It seems every year at least one new architectural buzzword is coined, and a new style of programming emerges that promises to be the one true way to build systems that will solve all your problems.

In recent years we've had CQRS, Microservices, Containers, Actor Model, and now "Serverless" is the next big thing, complete with its own books, conferences, and even a Martin Fowler bliki entry.

I've been following this with a lot of interest, particularly since I've been playing with Azure Functions, which is Microsoft's offering in the serverless space.

The concept of serverless architectures has attracted a lot of excited interest (and hype) as well as some ridicule (and cynicism), so here's my take on it.

Naming Things is Hard

Let's start with the name "serverless", which is patently ridiculous! Serverless would be more appropriate name for the first programs I ever wrote as a child on my dad's BBC micro which wasn't connected to a server or network of any kind.

The irony is that if you have a serverless architecture there are probably many more servers involved than if you had created a traditional monolithic backend!

What is Serverless?

But gripes about the name aside, what does "serverless" actually mean? The way I see it, serverless is a style of architecting applications where you avoid using traditional backend servers, such as virtual machines running web servers, databases or background tasks.

Relying on Third Party Services

Instead, you rely wherever possible on third party services who can offer core pieces of functionality and manage the servers for you. So for example, you might use Auth0 for your authentication, SendGrid for your email, Stripe for payment processing, SQL Azure or Firebase for your data, and so on.

Now so far, you're probably thinking, that's just Paas (or Baas - Backend as a service ) right?

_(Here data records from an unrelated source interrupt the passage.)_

-- ==== Sys2Proof/Machine/Tick.lean ====
section
/-! DEFINITION. The run phase and the settle phase: how slabs start, pause and complete, what their completion resolves, the settle work, and preemption (R16, R20 to R26, R69, R74, R76, R90, R133, R232, R240 to R244, R268, R295 to R299, R307, R310, R314, R316, R324 to R328, R388, R414, R416, R444). -/

namespace Sys2Proof.Machine

/-! ## The plan clock (R314) -/

/-- Offset of a time on the plan clock of the current tick, ns. -/
def State.planOff (s : State) (nowNs : Nat) : Rat :=
  ((nowNs : Rat) - (s.tik.latchNs : Rat)) - (s.tik.stallNs : Rat)

/-- Fraction of its work that a slab has done between two offsets, refresh pauses and flash stalls taken out (R272, R298, R325). -/
def State.doneBetween (s : State) (start stop full stalled : Rat) : Rat :=
  let pause : Rat := pauseNs s.memg.tickMode
  let lost := ((pauseOffsets s.tik.latchNs s.tik.tickNs).map (fun o =>
    if start < o ∧ o < stop then ratMin pause (stop - o) else 0)).sum
  if full ≤ 0 then 1 else ratMax 0 (ratMin 1 ((stop - start - lost - stalled) / full))

/-! ## When a slab may start (R316) -/

/-- A slab of the plan that has its portion of this tick still before it. -/
def Slab.waitsStart (b : Slab) : Bool :=
  b.state == .planned || (b.state == .paused && (decide (b.planStart < b.planStop) || decide (b.planStop = b.planEnd)))

/-- Slab c keeps slab b from starting: it holds b's arrays or VEs, or is to hold them first, or is to use b's history slot first (R74, R90, R109). -/
def State.blocks (s : State) (d : Nat) (c b : Slab) : Bool :=
  let hc := hdrOf c.words
  let hb := hdrOf b.words
  let held := c.state == .running || c.state == .paused
  let first := decide (c.order < b.order)
  c.order != b.order && c.state != .ended &&
    ((rangesMeet hc.arraysHeld hb.arraysHeld && (held || first)) ||
     (rangesMeet hc.vesHeld hb.vesHeld && (held || (c.state == .planned && decide (c.planEnd ≤ b.planStart)))) ||
     (first && (s.histSlots d c.words).any (fun q => (s.histSlots d b.words).contains q)))

/-- A PAGED ATTENTION that appends rows (R209). -/
def claimsRows (ws : List W64) : Bool :=
  let b := attBody ws
  (hdrOf ws).kind == 3 && !b.tensor && b.append != 0

/-- The slab could start or resume now but for the order of claims (R316, R325). -/
def State.startable (s : State) (d : Nat) (b : Slab) (off : Rat) : Bool :=
  let x := s.dom d
  s.inRun && x.phase == .active && !x.restoring && b.waitsStart && decide (b.tick ≤ s.tik.tick) &&
    decide (b.planStart + (b.stalledNs : Rat) < off + 1) && decide (startUs b.words < off + 1) &&
    !(match b.dep with | .waits _ => true | .met => false | .failed => false) &&
    !x.slabs.any (fun c => s.blocks d c b)

/-- The slab starts or resumes now (R316, R325): of slabs that start at one offset, the one submitted first claims its rows first (R209). -/
def State.mayStart (s : State) (d : Nat) (b : Slab) (off : Rat) : Bool :=
  s.startable d b off && !(claimsRows b.words && (s.dom d).slabs.any (fun c =>
    decide (c.order < b.order) && claimsRows c.words && decide (c.planStart + c.stalledNs = b.planStart + b.stalledNs) && s.startable d c off))

/-! ## What a slab does (by kind) -/

/-- The accumulator entries that a product, VECTOR_CHAIN or ROOT slab uses: first array, arrays, and the entry after the last (R64, R86, R93, R189, R212; log 146). -/
def State.entriesUsed (s : State) (ws : List W64) : List (Nat × Nat × Nat) :=
  let h := hdrOf ws
  match h.kind with
  | 1 => let b := baseBody ws; [(h.first, tileCount b.m b.n b.mt8 b.nt8, b.acc0 + b.mt8 * b.nt8)]
  | 2 =>
    let b := varBody ws
    let gs := s.groupTable b
    if h.sub ≤ 1 then
      [(h.first, tileCount b.m b.n b.mt8 b.nt8, b.acc0 + b.mt8 * b.nt8),
       (h.first, min h.count (gs.map (fun g => ceilDiv g.rowCount 8)).sum, b.h0 + b.rMax8)]
    else gs.map (fun g => (h.first + g.gArray, tileCount (32 * b.row.rowBlocks) b.n b.mt8 b.nt8, g.gAcc + b.mt8 * b.nt8))
  | 4 =>
    let b := chainBody ws
    if b.srcTensor && b.sinkTensor then [] else [(h.first, tileCount b.rows b.cols b.mt8 b.nt8, b.acc0 + b.mt8 * b.nt8)]
  | 5 => if h.sub = 4 then [(h.first, h.count, 64)] else []
  | _ => []

/-- The slab uses entries 48 to 63 of an overflow array (R212). -/
def State.meetsOverflow (s : State) (d : Nat) (ws : List W64) : Bool :=
  let k := (s.dom d).kvp
  (s.entriesUsed ws).any (fun u => u.2.1 != 0 && decide (48 < u.2.2) && decide (u.1 < k.ovfFirst + k.ovfCount) && decide (k.ovfFirst < u.1 + u.2.1))

/-- The work of a slab by its kind: the state after it, its status, and what it does when it ends. -/
def State.runKind (s : State) (d : Nat) (b : Slab) (sram : Bool) : RunResult :=
  let ws := b.words
  let h := hdrOf ws
  if s.meetsOverflow d ws then { st := s, status := .descInvalid }
  else match h.kind with
  | 1 => s.runBase d ws b.reuse sram
  | 2 => s.runVariant d ws sram
  | 3 => s.runAttention d ws sram
  | 4 => s.runChain d ws b.recipe sram
  | 5 => if h.sub = 4 then s.runRoot d ws sram else s.runPass d ws b.recipe sram
  | 6 => let r := s.startColl d b.order ws; { st := r.1, status := r.2 }
  | 7 => s.runMigration d ws
  | _ => s.runScrub ws

/-- The work of a slab, from the state at its start. A partial write of its own that meets a poisoned block writes nothing and returns poison to the slab (R262), which then withholds its results as its kind does for its own poison; a MIGRATION completes with the status alone (DEDUCED, log 140). -/
def State.runSlab (s : State) (d : Nat) (b : Slab) (sram : Bool) : RunResult :=
  let s0 := s.updDom d (fun x => x.updTir (fun t => { t with wrPoison := false }))
  let r := s0.runKind d b sram
  if !(r.st.dom d).tir.wrPoison then r
  else
    let r1 := if (hdrOf b.words).kind ≤ 5 then s0.runKind d b true else r
    { r1 with status := r1.status.worse .dataPoison }

/-- A slab that fails a check at its start, or whose operand or base is not there, computes nothing and ends at once (R23, R25, R69, R244). -/
def Status.noWork (st : Status) : Bool := st == .descInvalid || st == .depFailed || st == .baseUnavailable

/-! ## The charge (R324, R481) -/

/-- The charge of a start or a resumption at planned values; the replay of a withheld slab is not charged, but its energy is used (R324, R343). -/
def State.chargeSlab (s : State) (d : Nat) (b : Slab) : State :=
  let h := hdrOf b.words
  let s1 := s.updPwr (fun p => { p with tickEnergy := p.tickEnergy + b.energy })
  if b.replay then s1
  else
    let e := (s.dom d).energyFrac + b.energy
    let uj := e.floor.toNat
    ((s1.bump d pTik 2 ((h.count : Rat) * b.cycles).floor.toNat).bump d pTik 3 uj).updDom d (fun x =>
      { x with energyFrac := e - uj })

/-- The units of the arrays that a slab holds. -/
def Hdr.unitsHeld (h : Hdr) : List Nat :=
  if !h.holdsArrays ∨ h.count = 0 then [] else List.range' (h.first / 128) ((h.first + h.count - 1) / 128 + 1 - h.first / 128)

/-- SLABS_STARTED of the units it starts on (R481). -/
def State.countStart (s : State) (ws : List W64) : State :=
  (hdrOf ws).unitsHeld.foldl (fun t u => t.bump dev (pArg u) 1 1) s

/-! ## Ends (R21, R25, R26) -/

/-- STEP_CLOSE of an UPDATE_PASS that completes without having run (R168; log 73). -/
def State.endStep (s : State) (d : Nat) (ws : List W64) : State :=
  let h := hdrOf ws
  if h.kind = 5 ∧ h.sub ≠ 4 ∧ (updBody ws).stepClose then s.closeStep d else s

/-- A slab that ends without having run: DEP_FAILED and BASE_UNAVAILABLE still close the step that they were to close. -/
def State.endIdle (s : State) (d : Nat) (b : Slab) (st : Status) : State :=
  let s1 := if st = .descInvalid then s else s.endStep d b.words
  (s1.noteUnloaded d b.order b.words).endSlab d b st

/-- A batch of which no slab has started counts as not opened once a check at the start has failed: its stamps go at the next latch (R23). DESIGN CHOICE (log 123): until that latch its other planned slabs still find it, and the first of them that starts makes it count as opened again. -/
def State.unopen (s : State) (d : Nat) (ws : List W64) : State :=
  let id := (hdrOf ws).batch
  s.updDom d (fun x => { x with batches := x.batches.map (fun y => if y.id = id ∧ !y.started then { y with unopened := true } else y) })

/-- What completed work does at its end (R47, R108, R164, R168, R178, R183, R188, R189, R192). -/
def State.endEffect (s : State) (d : Nat) : EndEffect → State
  | .pushAmax slot a => s.updDom d (fun x => x.updVec (fun v =>
      { v with hist := mapSet v.hist slot ((a :: (mapGet v.hist slot).getD []).take 16) }))
  | .addNorm addr init sums => s.addNorm d addr init sums
  | .commit slot => s.updSlot slot (fun e => { e with commitDue := true })
  | .stepClose => s.closeStep d
  | .verify count first => s.verifyEnd d count first
  | .rootDone ok => s.rootEnd d ok
  | .clearArrays first count => s.clearArrays first count false

/-! ## Withheld results (R76, R240 to R243, R299) -/

/-- The output tiles of a product slab hold the canonical NaN (R76). -/
def State.withholdTiles (s : State) (ws : List W64) : State :=
  let h := hdrOf ws
  let b := baseBody ws
  let v := varBody ws
  if h.kind = 1 then s.accPutAll (nanTiles h.first (tileCount b.m b.n b.mt8 b.nt8) b.acc0 (b.mt8 * b.nt8))
  else if h.kind = 2 ∧ h.sub ≤ 1 then s.accPutAll (nanTiles h.first (tileCount v.m v.n v.mt8 v.nt8) v.acc0 (v.mt8 * v.nt8))
  else s

/-- Blocks of base copies that read errors have poisoned. -/
def poisonedBy (es : List ReadError) : List (Nat × Nat) :=
  es.filterMap (fun e => match e with
    | .baseBlock k o n => if 4 ≤ n then some (k.val, o / 64) else none
    | .domainBlock _ _ => none
    | .commonsWord _ _ => none
    | .operandBuffer _ _ => none
    | .accumulator _ _ _ => none)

Many cloud deployed systems are already incorporating services like these anyway anyway. Well, third party services can only get you so far. At some point you need to write a bunch of your own code.

And this is where traditionally you might create some web APIs, maybe an ASP.NET MVC app hosted on IIS, or a Windows service listening on queues and running on a Virtual Machine.

Deploying Individual Functions

But serverless encourages us to deploy our code in the smallest units possible - at the function level. This is what Azure Functions (and rival offerings such as AWS Lambda)) offer. They allow you to deploy a single function that is listening on a web endpoint, or processing messages from a queue, or running on a schedule. Each function has an “event” that it is waiting for to trigger it.

With this style, all the boilerplate is abstracted away for you. You don't need to set up the OWIN pipeline and logging. You don't need to write the code that connects to the queue and polls for messages. You just write the bit of code that responds to the event you are interested in.

And you don't need to know or care about what server your function is hosted on, or even how many servers there are. That's all taken care of you by the platform. (Hence the name "serverless" which makes a bit more sense viewed in this light)

So in some ways, serverless could be called a "nanoservices" architecture - taking microservices to the extreme where each one is essentially a single function. It's taking the "Single Responsibility Principle" to the next level where your unit of deployment is just a single function.

The fact that the server is abstracted away means your functions need to be stateless, since you don't know which server will handle the next event.

Eliminating Layers

Many serverless advocates also recommend reaching directly from the client into third party services rather than stepping through intermediate layers. This one is a bit more controversial, especially if you are letting the client connect to the database, and it requires a rich database security model where users can be granted permissions on a granular level. But done right, this idea has potential to greatly simplify the flow of data through your system with performance, cost and maintainability benefits.

The Benefits of Serverless

So, that's a bit about what serverless is (and I encourage you to watch this talk if you want a bit more depth). But what is this style of architecture good for? Why would we want to use it?

Well, first of all, it's great for speed of movement. Combining third party services with something like Azure Functions or AWS Lambda allows you to move rapidly and prototype quickly. Functions are trivially easy to create, and within minutes you can have a back end set up as a proof of concept.

The next benefit is not having to manage servers. You're not provisioning the hardware, installing and patching the OS. You're not even installing, configuring and patching application frameworks like .NET and IIS. Instead you just need to hand it your code and its up and running instantly. And deploying your code is trivially easy, often as simple as pushing to a Git remote.

Another big benefit is the cost model. Azure Functions and AWS Lambda both offer a pay only when you're running model. So if you have a web endpoint that never gets called you pay nothing! Contrast that with Iaas or even Paas offerings where you're paying a monthly fee to host your webserver whether it handles any HTTP requests or not. AWS Lambda even offer you a generous free allowance of compute each month.

Scale is the next benefit. You don't need to specify scaling conditions; the platform takes care of that for you. If the events you are responding to (whether that be HTTP requests or queue messages) are coming in thick and fast, then Azure Functions can distribute your function to hundreds of machines to keep up with the load. And once demand dries up, it scales back down again transparently.

You also get to reap the benefits that microservices offer, such as greater freedom to be technology agnostic. I can create a mix of functions in C#, Python and F# if I want. They're small enough that I can throw one away and rewrite it in an afternoon if it is causing issues.

It also makes it effortless to adhere to the single responsibility principle. How often do you see an extra endpoint stitched onto an ASP.NET web API project that it doesn't really belong in simply because that saves us from deploying a separate web app? Similarly with queues. You often see several unrelated queue listeners batched together purely for cost saving reasons or ease of deployment. With Azure Functions those concerns go away, and it is no trouble at all to create a brand new function for every event you need to handle, each one completely decoupled from the others and scalable independently.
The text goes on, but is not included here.